Data in this exercise below:
/-! Settles O57, the requests that pass to coachman B, the fault log and the power ladder (chapter 21). -/

namespace Sys2Proof.Machine

variable {s u : State} {mb st : Nat} {t : Taken} {ws : List Word} {bs : List Octet} {o : Option Nat}

/-! ### The NV store -/

/-- The answer of a READ by its status: the octets of one that is good, or that holds an uncorrectable group (R453). -/
def State.readAnswer (mb st : Nat) (words : List Word) (s : State) : State :=
  if st = 0 then s.fwOk mb words else if st = 6 then s.fwNv mb 6 words else s.fwNv mb st []

theorem State.cmdNvRead_done (short : (payload ws 2).toNat ≤ 56) (free : s.nvFree = true)
    (reads : s.nvCommand 0 (payloadBits ws 1 0 17) (payload ws 2).toNat false [] = (u, some st)) :
    s.cmdNvRead mb ws = u.readAnswer mb st (wordsOf (u.nvWindow (payload ws 2).toNat)) := by
  unfold State.cmdNvRead State.readAnswer
  simp only [Nat.not_lt.mpr short, if_false, free, Bool.not_true, Bool.false_eq_true, reads]
  by_cases good : st = 0
  · simp only [good, if_true]
  · by_cases raw : st = 6
    · simp only [raw, if_true, OfNat.ofNat_ne_zero, if_false]
    · simp only [good, raw, if_false]

theorem State.cmdNvRead_waits (short : (payload ws 2).toNat ≤ 56) (busy : s.nvFree = false) : s.cmdNvRead mb ws = s := by
  unfold State.cmdNvRead
  simp only [Nat.not_lt.mpr short, if_false, busy, Bool.not_false, if_true]

/-- The answer of an operation passed on: its status, or none until it has ended (R436). -/
def State.passedAnswer (mb : Nat) (o : Option Nat) (s : State) : State :=
  match o with
  | some st => s.fwNv mb st []
  | none => s

theorem State.cmdNvWrite_done (free : s.nvFree = true) (carried : requestOctets ws (payload ws 2).toNat = some bs)
    (some_ : 0 < (payload ws 2).toNat) (short : (payload ws 2).toNat ≤ 52) (start : 0x8000 ≤ payloadBits ws 1 0 17)
    (fits : payloadBits ws 1 0 17 + (payload ws 2).toNat ≤ 0x10000)
    (writes : (s.nvToWindow bs).nvCommand 1 (payloadBits ws 1 0 17) (payload ws 2).toNat (payloadBits ws 1 24 1 == 1) [(6, mb)] = (u, o)) :
    s.cmdNvWrite mb ws = u.passedAnswer mb o := by
  have inside : ¬ (payloadBits ws 1 0 17 < 0x8000 ∨ 0x10000 < payloadBits ws 1 0 17 + (payload ws 2).toNat) := by omega
  unfold State.cmdNvWrite
  simp only [carried, Nat.not_lt.mpr short, if_false, Nat.ne_of_gt some_, inside, free, Bool.not_true, Bool.false_eq_true, writes]
  cases o <;> rfl

theorem State.cmdNvWrite_below (carried : requestOctets ws (payload ws 2).toNat = some bs) (some_ : 0 < (payload ws 2).toNat)
    (short : (payload ws 2).toNat ≤ 52) (below : payloadBits ws 1 0 17 < 0x8000) : s.cmdNvWrite mb ws = s.fwInvalid mb 1 := by
  unfold State.cmdNvWrite
  simp only [carried, Nat.not_lt.mpr short, if_false, Nat.ne_of_gt some_, below, true_or, if_true]

theorem State.cmdNvCommit_done (free : s.nvFree = true)
    (commits : s.nvCommand 2 (s.get NVS_ADDR_ADDR) (s.get NVS_LEN_LEN) false [(6, mb)] = (u, o)) :
    s.cmdNvCommit mb = u.passedAnswer mb o := by
  unfold State.cmdNvCommit
  simp only [free, Bool.not_true, Bool.false_eq_true, if_false, commits]
  cases o <;> rfl

theorem State.cmdHotUserWrite_offset (carried : requestOctets ws (payload ws 2).toNat = some bs) (short : (payload ws 2).toNat ≤ 52)
    (beyond : 491 < (payload ws 1).toNat) : s.cmdHotUserWrite mb ws = s.fwInvalid mb 1 := by
  unfold State.cmdHotUserWrite
  simp only [carried, Nat.not_lt.mpr short, if_false, beyond, true_or, if_true]

theorem State.cmdHotSave_ends (free : s.nvFree = true)
    (saves : s.nvCommand 4 (s.get NVS_ADDR_ADDR) (s.get NVS_LEN_LEN) false [] = (u, some st)) : s.cmdHotSave mb = u.fwNv mb st [] := by
  unfold State.cmdHotSave
  simp only [free, Bool.not_true, Bool.false_eq_true, if_false, saves]

theorem State.cmdHotSave_runs (free : s.nvFree = true)
    (saves : s.nvCommand 4 (s.get NVS_ADDR_ADDR) (s.get NVS_LEN_LEN) false [] = (u, none)) :
    s.cmdHotSave mb = { u with fw := { u.fw with passed := some mb } } := by
  unfold State.cmdHotSave
  simp only [free, Bool.not_true, Bool.false_eq_true, if_false, saves]

/-! ### Faults and power -/

theorem State.cmdFaultLogRead_entry {e : FaultEntry} (runs : s.coreBRuns = true)
    (entry : s.eventLog[payloadBits ws 1 0 16]? = some e) : s.cmdFaultLogRead mb ws = s.fwOk mb [e.w0, e.w1, e.w2, e.w3] := by
  unfold State.cmdFaultLogRead
  simp only [runs, Bool.not_true, Bool.false_eq_true, if_false, entry]

theorem State.cmdFaultLogRead_past (runs : s.coreBRuns = true) (past : s.eventLog.length ≤ payloadBits ws 1 0 16) :
    s.cmdFaultLogRead mb ws = s.fwAnswer mb 8 0 [] := by
  unfold State.cmdFaultLogRead
  simp only [runs, Bool.not_true, Bool.false_eq_true, if_false, List.getElem?_eq_none past]

theorem State.cmdPowerState_mask (target : payloadBits ws 1 0 3 < 5) (beyond : 16 ≤ (payload ws 2).toNat) :
    s.cmdPowerState mb ws = s.fwInvalid mb 2 := by
  unfold State.cmdPowerState
  simp only [Nat.not_le.mpr target, if_false, beyond, if_true]

section
variable (target : payloadBits ws 1 0 3 < 5) (mask : (payload ws 2).toNat < 16)
include target mask

theorem State.cmdPowerState_busy (busy : s.pwr.target ≠ none) : s.cmdPowerState mb ws = s.fwAnswer mb 4 0 [] := by
  unfold State.cmdPowerState
  simp only [Nat.not_le.mpr target, Nat.not_le.mpr mask, if_false, Option.isSome_iff_ne_none.2 busy, if_true]
  rfl

theorem State.cmdPowerState_waits (settled : s.pwr.target = none) (down : s.coreBRuns = false) : s.cmdPowerState mb ws = s := by
  unfold State.cmdPowerState
  simp only [Nat.not_le.mpr target, Nat.not_le.mpr mask, if_false, settled, Option.isSome_none, Bool.false_eq_true, down, Bool.not_false,
    if_true]

/-- A request that passes its checks is refused, written to PWR_REQ, or deferred to its answer's release (R438, R490). -/
theorem State.cmdPowerState_asks (settled : s.pwr.target = none) (runs : s.coreBRuns = true) :
    s.cmdPowerState mb ws =
      if s.powerRefusal (powerOf (payloadBits ws 1 0 3)) (payload ws 2).toNat ≠ 0 then
        (s.powerRequest (payloadBits ws 1 0 3) (payload ws 2).toNat).fwAnswer mb 6
          (s.powerRefusal (powerOf (payloadBits ws 1 0 3)) (payload ws 2).toNat) []
      else if payloadBits ws 1 0 3 < 3 then (s.powerRequest (payloadBits ws 1 0 3) (payload ws 2).toNat).fwOk mb []
      else s.deferAction mb (1 + 16 * payloadBits ws 1 0 3 + (payload ws 2).toNat) := by
  unfold State.cmdPowerState
  simp only [Nat.not_le.mpr target, Nat.not_le.mpr mask, if_false, settled, Option.isSome_none, Bool.false_eq_true, runs, Bool.not_true]
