-- ==== Sys2Proof/Laws/Outcome.lean ====
section
/-! SUPPORT. How results follow one another. -/

namespace Sys2Proof.Machine

@[simp] theorem andThen_next {α β : Type} (a : α) (f : α → Res β) : andThen (.next a) f = f a := rfl

@[simp] theorem andThen_fault {α β : Type} (r : Fault) (f : α → Res β) :
    andThen (.fault r) f = .fault r := rfl

@[simp] theorem andThen_refused {α β : Type} (r : Refusal) (f : α → Res β) :
    andThen (.refused r) f = .refused r := rfl

/-- A chain answers a value exactly when its first part does and its second part does from there. -/
theorem andThen_eq_next {α β : Type} {o : Res α} {f : α → Res β} {b : β} :
    andThen o f = .next b ↔ ∃ a, o = .next a ∧ f a = .next b := by
  cases o <;> simp

theorem andThen_assoc {α β γ : Type} (o : Res α) (f : α → Res β) (g : β → Res γ) :
    andThen (andThen o f) g = andThen o fun a => andThen (f a) g := by
  cases o <;> rfl

end Sys2Proof.Machine
end

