-- ==== Sys2Proof/Tests/Slice0.lean ====
section
/-! SUPPORT. Tests: decoding, refusals, one step of each instruction, the boundary and the 8259A, from the vectors of
95_test_vectors.md (named beside each test), and for each statement that has hypotheses a state that meets them. -/

namespace Sys2Proof.Machine.Tests

/- One theorem after the other: many kernel evaluations at once would each take a thread. -/
set_option Elab.async false

open Sys2Proof Sys2Proof.Machine

/-! ### Helpers -/

/-- The parameters after reset, but for reserved bits of a pushed image that the kernel can compute. -/
def fixedReserved : Config :=
  { configAtReset with flagsReserved := some { listed := [], other := 0xF002 } }

/-- A launch state of the vectors: CS:IP, SS = 2000H, SP, the nine flags, and the bytes given. The reserved bits of a
pushed image are fixed, so that the kernel can compute it; the tests compare under the mask 0FD5H. -/
def launch (cs ip sp f : Word) (mem : List Host.Cell) : State :=
  { State.reset with
    cs := cs, ip := ip, ss := 0x2000, regs := { Regs.reset with sp := sp }, flags := flagsLoad f, mem := mem
    config := fixedReserved }

/-- What a vector's End line gives: CS, IP, SP and F. -/
def ends (o : Res State) : Option (Word × Word × Word × Word) :=
  match o with
  | .next s => some (s.cs, s.ip, s.regs.sp, definedImage s.flags)
  | .fault _ => none
  | .refused _ => none

/-- The word at a physical address after a step, under the mask 0FD5H if it is an image. -/
def wordAfter (a : Addr) (mask : Word) (o : Res State) : Option Word :=
  match o with
  | .next s =>
    match readWord a s with
    | .next w => some (w &&& mask)
    | .fault _ => none
    | .refused _ => none
  | .fault _ => none
  | .refused _ => none

/-- The three words of the frame at a physical address: IP, CS, and FLAGS under the mask 0FD5H. -/
def frameAfter (a : Addr) (o : Res State) : List (Option Word) :=
  [wordAfter a 0xFFFF o, wordAfter (a + 2) 0xFFFF o, wordAfter (a + 4) 0x0FD5 o]

/-- The refusal an operation ends in. -/
def refusal {α : Type} (o : Res α) : Option Refusal :=
  match o with
  | .next _ => none
  | .fault _ => none
  | .refused r => some r

/-- The fault an operation ends in. -/
def faultOf {α : Type} (o : Res α) : Option Fault :=
  match o with
  | .next _ => none
  | .fault r => some r
  | .refused _ => none

/-! ### Decoding (V01 to V09) -/

theorem test_decode_int3 : decodeTableWord 8 0xCC = some .int3 := by decide

/-- V02: `CD 21`, the immediate in bits 15 to 8 of the table's numbering. -/
theorem test_decode_intN : decodeTableWord 16 0x21CD = some (.intN 0x21) := by decide

/-- V04: the two-byte form of type 3 is not the one-byte instruction. -/
theorem test_decode_intN_3 : decodeTableWord 16 0x03CD = some (.intN 3) ∧ decodeTableWord 16 0xFFCD = some (.intN 255) := by
  decide

theorem test_decode_others :
    decodeTableWord 8 0xCE = some .into ∧ decodeTableWord 8 0xCF = some .iret ∧ decodeTableWord 8 0xFA = some .cli ∧
      decodeTableWord 8 0xFB = some .sti := by decide

/-- V06 and V07: NOP, HLT, PUSHF, OUT, a LOCK prefix and a segment prefix are refused. -/
theorem test_decode_refuses :
    [0x90, 0xF4, 0x9C, 0x20E6, 0xFAF0, 0xCF2E].map (decodeTableWord 16) = [none, none, none, none, none, none] := by decide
End of Data in this exercise.
--- Description of the task ---
What is needed is every line of the records that contains the word "settled".

--- Response below ---
theorem State.cmdPowerState_waits (settled : s.pwr.target = none) (down : s.coreBRuns = false) : s.cmdPowerState mb ws = s := by
  simp only [Nat.not_le.mpr target, Nat.not_le.mpr mask, if_false, settled, Option.isSome_none, Bool.false_eq_true, down, Bool.not_false,
theorem State.cmdPowerState_asks (settled : s.pwr.target = none) (runs : s.coreBRuns = true) :
  simp only [Nat.not_le.mpr target, Nat.not_le.mpr mask, if_false, settled, Option.isSome_none, Bool.false_eq_true, runs, Bool.not_true]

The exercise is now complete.